PAR MANQUE DE TEMPS, par habitude, ou surtout par une certaine défiance envers mes qualités d’écrivain, j’ai depuis toujours du mal à coucher mes pensées sur le papier. Si ma vie avait été différente je ne serais peut-être pas devenu metteur en scène, mais en attendant je préfère recourir au théâtre pour exprimer l’identité et l’intensité de ce qui me tient à coeur. Pourtant lorsque la Société Théâtrale Italienne m’a invité à rédiger une brève contribution à la mémoire d’Orazio Costa, peu de semaines après sa mort, j’ai brisé d’emblée les freins qui entravaient au fond de moi l’exercice direct de l’écriture et j’ai accepté immédiatement la proposition, en dépit du « risque » accru que cela représente.
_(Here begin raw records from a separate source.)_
-- ==== Sys2Proof/Certificates/Slice0/Obligations.lean ====
section
/-! DEFINITION. The statements for the provers. Each docstring names the rules of spec/ it formalises. The statements about
an instruction are about `exec`, which runs with PC already past the instruction (spec/10_state.md R26). -/

section

open Sys2Proof Sys2Proof.Machine

/-! ### Encoding -/

/-- Decoding what the encoder writes gives the instruction back, whatever bytes follow, with every operand at every value
the encoding admits (spec/30_encoding.md R125 to R138). -/
def Obligations.DecodeOfEncode : Prop :=
  ∀ (i : Instr) (rest : List Byte), i.wf = true → decode (encode i ++ rest) = .instr i (encode i).length

/-- What decodes is well-formed, and the encoder writes back the bytes it was decoded from: no two codes share a meaning,
and no bit of a code is dropped (R125 to R138, R145). -/
def Obligations.EncodeOfDecode : Prop :=
  ∀ (bs : List Byte) (i : Instr) (n : Nat), decode bs = .instr i n →
    i.wf = true ∧ n ≤ bs.length ∧ encode i = bs.take n

/-- Words the spec prints decode to the instructions it prints them for (the examples of R171, R173, R174, R201, R215,
R296, R303, R339, R444). -/
def Obligations.PrintedWords : Prop :=
  decode [0xD9, 0x80] = .instr (.movGLoad .word (.ind .r1) .r0) 2 ∧
  decode [0xD2, 0x06, 0x55] = .instr (.movGImm8 (.ind .r2) 0x55) 3 ∧
  decode [0x50, 0x55] = .instr (.movE 0x55 .r0) 2 ∧
  decode [0x0D, 0x11, 0x21] = .instr (.addG .word (.abs8 0x11) .r1) 3 ∧
  decode [0xDB, 0xB8] = .instr (.divxu .word (.ind .r3) .r0) 2 ∧
  decode [0x11, 0xE4, 0x10] = .instr (.jmpDisp8 .r4 0x10) 3 ∧
  decode [0x03, 0x01, 0x00, 0x00] = .instr (.pjsrAbs 0x01 0x0000) 4 ∧
  decode [0x04, 0xFE, 0x59] = .instr (.andc 0x00FE .ccr) 3 ∧
  decode [0x11, 0xD8] = .instr (.jsrInd .r0) 2

/-- The second byte of TRAPA: H'10 to H'1F carries the vector number, any other is refused (R137). -/
def Obligations.TrapaSecondByte : Prop :=
  ∀ (b2 : Byte) (rest : List Byte),
    (b2.toNat / 16 = 1 → decode (0x08 :: b2 :: rest) = .instr (.trapa (low4 b2)) 2) ∧
    (b2.toNat / 16 ≠ 1 → decode (0x08 :: b2 :: rest) = .rejected (.undefinedTrapa b2) 2)

/-- After H'01, H'06, H'07 and H'11 the second bytes H'00 to H'13, H'15 to H'18, H'1A, H'1B, H'1D to H'7F, H'88 to H'8F,
H'98 to H'9F and H'A8 to H'AF are invalid codes (R142), and no other second byte is. -/
def Obligations.InvalidSecondBytes : Prop :=
  ∀ (g : SecondGroup) (b2 : Byte) (rest : List Byte),
    let n := b2.toNat
    (decode (g.firstByte :: b2 :: rest) = .instr (.invalidSecond g b2) 2 ↔
      n ≤ 0x13 ∨ (0x15 ≤ n ∧ n ≤ 0x18) ∨ n = 0x1A ∨ n = 0x1B ∨ (0x1D ≤ n ∧ n ≤ 0x7F) ∨ (0x88 ≤ n ∧ n ≤ 0x8F) ∨
        (0x98 ≤ n ∧ n ≤ 0x9F) ∨ (0xA8 ≤ n ∧ n ≤ 0xAF))

/-! ### The step -/

/-- When the bytes at PC decode to an instruction and no pin asks for anything, the step is exec of that instruction, with
PC past its bytes, its address kept and the flags of the last one dropped, followed by the end-of-instruction check
(60_exceptions.md R375, 10_state.md R26). A store into the bytes of the next sequential instruction, as long as the decoder
has it, is refused first (20_memory.md R104; what counts as such a store is log entry 7, the model's choice). Bytes that are
no instruction and no listed invalid code end the run under the decoder's own name for them (30_encoding.md R146). -/
def Obligations.StepRunsDecoded : Prop :=
  ∀ s : State, Quiet s →
    (∀ (i : Instr) (n : Nat), s.decodeAt s.pc = .instr i n →
      let next : Word := s.pc + BitVec.ofNat 16 n
      s.begin n = { s with defer := false, aerr := false, stores := [], insAddr := s.pc, pc := next } ∧
      step s = andThen (exec i (s.begin n)) (fun t =>
        if s.storedIntoNext n t then .refused .storeIntoNextInstruction else t.endOfInstruction) ∧
      ∀ (m : Nat), ((∃ j, s.decodeAt next = .instr j m) ∨ ∃ e, s.decodeAt next = .rejected e m) →
        ∀ t : State, s.storedIntoNext n t = true ↔ ∃ k, k < m ∧ s.codeAddress (next + BitVec.ofNat 16 k) ∈ t.stores) ∧
    (∀ (e : DecodeError) (n : Nat), s.decodeAt s.pc = .rejected e n → step s = .refused (.undefinedEncoding e))

/-- Where nothing is pending at its end, the step answers the instruction's own next state (R375, R376). -/
def Obligations.StepAnswersTheInstruction : Prop :=
  ∀ (s t : State) (i : Instr) (n : Nat), Quiet s → s.decodeAt s.pc = .instr i n → exec i (s.begin n) = .next t →
    s.storedIntoNext n t = false → t.aerr = false → (t.flagT = false ∨ t.defer = true) → t.nmiRequest = false →
    t.presented = none → step s = .next t.settle

/-- Every step keeps the invariant: memory in canonical form, the reserved bits of SR at 0, no address error left over, no
step that stops inside an exception-handling sequence (20_memory.md R76, 10_state.md R30, R51, 60_exceptions.md R402). -/
def Obligations.StepKeepsInv : Prop :=
  ∀ s t : State, Inv s → step s = .next t → Inv t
Il arrive souvent à un « auteur » de peu d’expérience, comme moi, en dépit de toutes les bonnes intentions et de la volonté sincère d’exprimer la douleur due à la disparition d’une personne avec laquelle nous avions des liens d’affection, pour maintenir vivante sa mémoire, de s’embourber dans la sécheresse des phrases toutes faites. Ce n’est pas pour rien que l’on dit, avec hélas une expression si souvent usée, que la seule réaction possible devant un événement aussi énorme et exceptionnel que la mort est le silence. Pourquoi alors n’ai-je pas hésité un seul instant à répondre à la sollicitation du professeur Tian ?
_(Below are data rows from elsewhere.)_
/-- Settles O41: Bcc by `branchIf_eq`, SCB by `countAndBranch_eq`, SLEEP by the value of SSBY. -/
theorem branchJumpSleep : Obligations.BranchJumpSleep := by
  refine ⟨fun cc d s => ?bcc8, fun cc d s => ?bcc16, fun r d s => ⟨?scbF, ?scbNE, ?scbEQ⟩, fun _ _ => rfl, fun _ _ => rfl,
    fun _ _ _ => rfl, fun _ _ _ => rfl, fun _ => rfl, fun s hs => ?sleep, fun s hs => ?standby⟩
  case bcc8 => exact next_congr (branchIf_eq s (s.flags.holds cc) _)
  case bcc16 => exact next_congr (branchIf_eq s (s.flags.holds cc) d)
  case scbF => exact next_congr (countAndBranch_eq s r d)
  case scbNE =>
    rw [exec_scbNE, countAndBranch_eq]
    cases s.flags.z with
    | false => rfl
    | true => rfl
  case scbEQ => rw [exec_scbEQ, countAndBranch_eq]
  case sleep => rw [exec_sleep, hs, if_neg Bool.false_ne_true]
  case standby => rw [exec_sleep, hs, if_pos rfl]

/-! ### Calls -/

/-- A row of pushes and a jump, in the page or out of it. -/
theorem Pushes.transferred {ws : List Word} (h : Pushes s t ws) (c : Byte) (v : Word) :
    Transferred s (t.pageJump c v) (s.withSp (s.reg .r7 - BitVec.ofNat 16 (2 * ws.length))) c v
      (s.pushBytes ws.length) :=
  ⟨h.regs, rfl, h.sr, h.bytes, { h.control with cp := rfl }⟩

theorem called_call (hw : s.mem.wf = true) (he : odd (s.reg .r7) = false) (v : Word) : Called s (s.call v) v := by
  have pushed : Pushes s (s.push16 s.pc) [s.pc] := (pushes_nil hw).push16 s.pc he (by decide)
  have samePage : s.call v = (s.push16 s.pc).pageJump s.cp v := by
    rw [← pushed.control.cp]
    rfl
  rw [samePage]
  exact ⟨pushed.transferred s.cp v, pushed.words 0 s.pc rfl⟩

/-- BSR adds its displacement to the PC it pushed, so its target too is known before the push. -/
theorem push16_branch_eq_call (s : State) (d : Word) : (s.push16 s.pc).branch d = s.call (s.pc + d) := by
  rw [State.branch, (ordinary_push16 s s.pc).pc, State.call, State.jump]

/-! ### Returns -/

/-- R7 moved, and a jump, in the page or out of it. -/
theorem transferred_setReg_r7 (s : State) (c : Byte) (v w : Word) :
    Transferred s ((s.pageJump c v).setReg .r7 w) (s.withSp w) c v [] :=
  ⟨fun r => reg_setReg (s.pageJump c v) .r7 r w, rfl, rfl, fun _ _ => rfl, by constructor <;> rfl⟩

theorem popPc_even (he : odd (s.reg .r7) = false) :
    s.popPc = (s.pageJump s.cp (s.stackWord 0)).setReg .r7 (s.reg .r7 + 2) := by
  rw [State.popPc, pop16_stackWord he]
  rfl

theorem adjustSp_setReg_r7 (s : State) (w d : Word) : (s.setReg .r7 w).adjustSp d = s.setReg .r7 (w + d) := rfl

/-- RTS, and RTD, which moves R7 by its immediate as well. -/
theorem transferred_popPc (he : odd (s.reg .r7) = false) :
    Transferred s s.popPc (s.withSp (s.reg .r7 + 2)) s.cp (s.stackWord 0) [] ∧
      ∀ d, Transferred s (s.popPc.adjustSp d) (s.withSp (s.reg .r7 + 2 + d)) s.cp (s.stackWord 0) [] := by
  rw [popPc_even he]
  exact ⟨transferred_setReg_r7 s _ _ _, fun d => transferred_setReg_r7 s _ _ _⟩

/-- Settles O42: each call is `called_call` with its own target, each return `transferred_popPc`. -/
theorem callsAndReturns : Obligations.CallsAndReturns := by
  intro s he
  obtain ⟨rts, rtd⟩ := transferred_popPc he
  refine ⟨fun hw => ?calls, ⟨_, rfl, rts⟩, fun d => ⟨_, rfl, rtd _⟩, fun d => ⟨_, rfl, rtd d⟩⟩
  case calls =>
    have called := called_call hw he
    exact ⟨fun d => ⟨_, next_congr (push16_branch_eq_call s _), called _⟩,
      fun d => ⟨_, next_congr (push16_branch_eq_call s d), called _⟩, fun a => ⟨_, rfl, called a⟩,
      fun r => ⟨_, rfl, called _⟩, fun r d => ⟨_, rfl, called _⟩, fun r d => ⟨_, rfl, called _⟩⟩

end Sys2Proof.Machine
end

section
/-! SUPPORT. Page-crossing branches in maximum mode (spec/43_branch.md R301 to R305), and returns after the calls they
belong to (R310). -/

namespace Sys2Proof.Machine

variable {s t u : State}

/-! ### Page-crossing branches -/

theorem withPair_even {o : Outcome} {r : Reg} (hr : isOddReg r = false) : withPair r o = o :=
  if_neg (ne_true_of_eq_false hr)

theorem pageCalled_pageCall (hw : s.mem.wf = true) (he : odd (s.reg .r7) = false) (c : Byte) (v : Word) :
    PageCalled s (s.pageCall c v) c v := by
  have pcPushed : Pushes s (s.push16 s.pc) [s.pc] := (pushes_nil hw).push16 s.pc he (by decide)
  have pushed := pcPushed.pushByte (s.push16 s.pc).cp he (by simp)
  refine ⟨pushed.transferred c v, pushed.words 0 s.pc rfl, ?_⟩
  calc loByte ((s.pageCall c v).wordAt (s.pushSlot 2))
      = loByte (Config.freeByte (s.push16 s.pc).draws ++ (s.push16 s.pc).cp) :=
        congrArg loByte (pushed.words 1 _ rfl)
    _ = s.cp := by rw [loByte_append, pcPushed.control.cp]

theorem popCp_even (he : odd (s.reg .r7) = false) :
    s.popCp = (s.pageJump (loByte (s.stackWord 0)) s.pc).setReg .r7 (s.reg .r7 + 2) := by
  rw [State.popCp, pop16_stackWord he]
  rfl

/-- The words on the stack below one that has been popped, wherever execution goes on. -/
theorem stackWord_popped (s : State) (c : Byte) (v : Word) (k : Nat) :
    ((s.pageJump c v).setReg .r7 (s.reg .r7 + 2)).stackWord k = s.stackWord (k + 1) :=
  stackWord_succ (s := s) (t := (s.pageJump c v).setReg .r7 (s.reg .r7 + 2)) rfl rfl rfl (reg_setReg_self _ _ _) k

theorem popCp_popPc_even (he : odd (s.reg .r7) = false) :
    s.popCp.popPc = (s.pageJump (loByte (s.stackWord 0)) (s.stackWord 1)).setReg .r7 (s.reg .r7 + 4) := by
  have even : odd (s.popCp.reg .r7) = false := by
    rw [popCp_even he, reg_setReg_self]
    exact even_add_two he
  rw [popPc_even even, popCp_even he, stackWord_popped, reg_setReg_self, BitVec.add_assoc]
  rfl

/-- PRTS, and PRTD, which moves R7 by its immediate as well. -/
theorem transferred_popCp_popPc (he : odd (s.reg .r7) = false) :
    Transferred s s.popCp.popPc (s.withSp (s.reg .r7 + 4)) (loByte (s.stackWord 0)) (s.stackWord 1) [] ∧
      ∀ d, Transferred s (s.popCp.popPc.adjustSp d) (s.withSp (s.reg .r7 + 4 + d)) (loByte (s.stackWord 0))
        (s.stackWord 1) [] := by
  rw [popCp_popPc_even he]
  exact ⟨transferred_setReg_r7 s _ _ _, fun d => transferred_setReg_r7 s _ _ _⟩

/-- Settles O43: in maximum mode the guards pass, and what is left is a jump, `pageCalled_pageCall` or
`transferred_popCp_popPc`. -/
theorem pageBranches : Obligations.PageBranches := by
  intro s hm
  refine ⟨fun p a => inMaximum_eq hm, fun r hr => (inMaximum_eq hm).trans (withPair_even hr), fun he => ?stack⟩
  case stack =>
    obtain ⟨prts, prtd⟩ := transferred_popCp_popPc he
    exact ⟨fun hw p a => ⟨_, inMaximum_eq hm, pageCalled_pageCall hw he p a⟩,
      fun hw r hr => ⟨_, (inMaximum_eq hm).trans (withPair_even hr), pageCalled_pageCall hw he _ _⟩,
      ⟨_, inMaximum_eq hm, prts⟩, fun d => ⟨_, inMaximum_eq hm, prtd _⟩, fun d => ⟨_, inMaximum_eq hm, prtd d⟩⟩

/-! ### A return after its call -/

/-- The second instruction undoes the first, but for the bytes of memory the first stored to. -/
def Undoes (s : State) (call ret : Instr) : Prop :=
  ∃ t u, exec call s = .next t ∧ exec ret t = .next u ∧ u.pc = s.pc ∧ u.cp = s.cp ∧ u.sr = s.sr ∧
    ∀ r, u.reg r = s.reg r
La première réponse, évidente, est que pour tous ceux qui en Italie aiment le théâtre, comme « spectateur » ou « producteur », rendre hommage à Orazio Costa au lendemain de sa disparition s’imposait comme un acte nécessaire. Je ne suis pas un historien de la scène et, de ce fait, il ne m’incombe pas de rendre compte en détail de ce qu’une bonne partie des protagonistes du théâtre italien de l’après guerre devait à Costa.
Je crois pourtant que l’importance de l’apport de Costa au développement de la culture théâtrale en Italie pendant la seconde moitié du siècle qui vient de s’achever est visible pour tout le monde. Compagnon de route de Silvio d’Amico et élève assistant de Jacques Copeau, Costa est le promoteur et le protagoniste de la « révolution » théâtrale, qui marque à partir de la fin des années trente l’avènement sur les scènes du pays de l’image du « metteur en scène ».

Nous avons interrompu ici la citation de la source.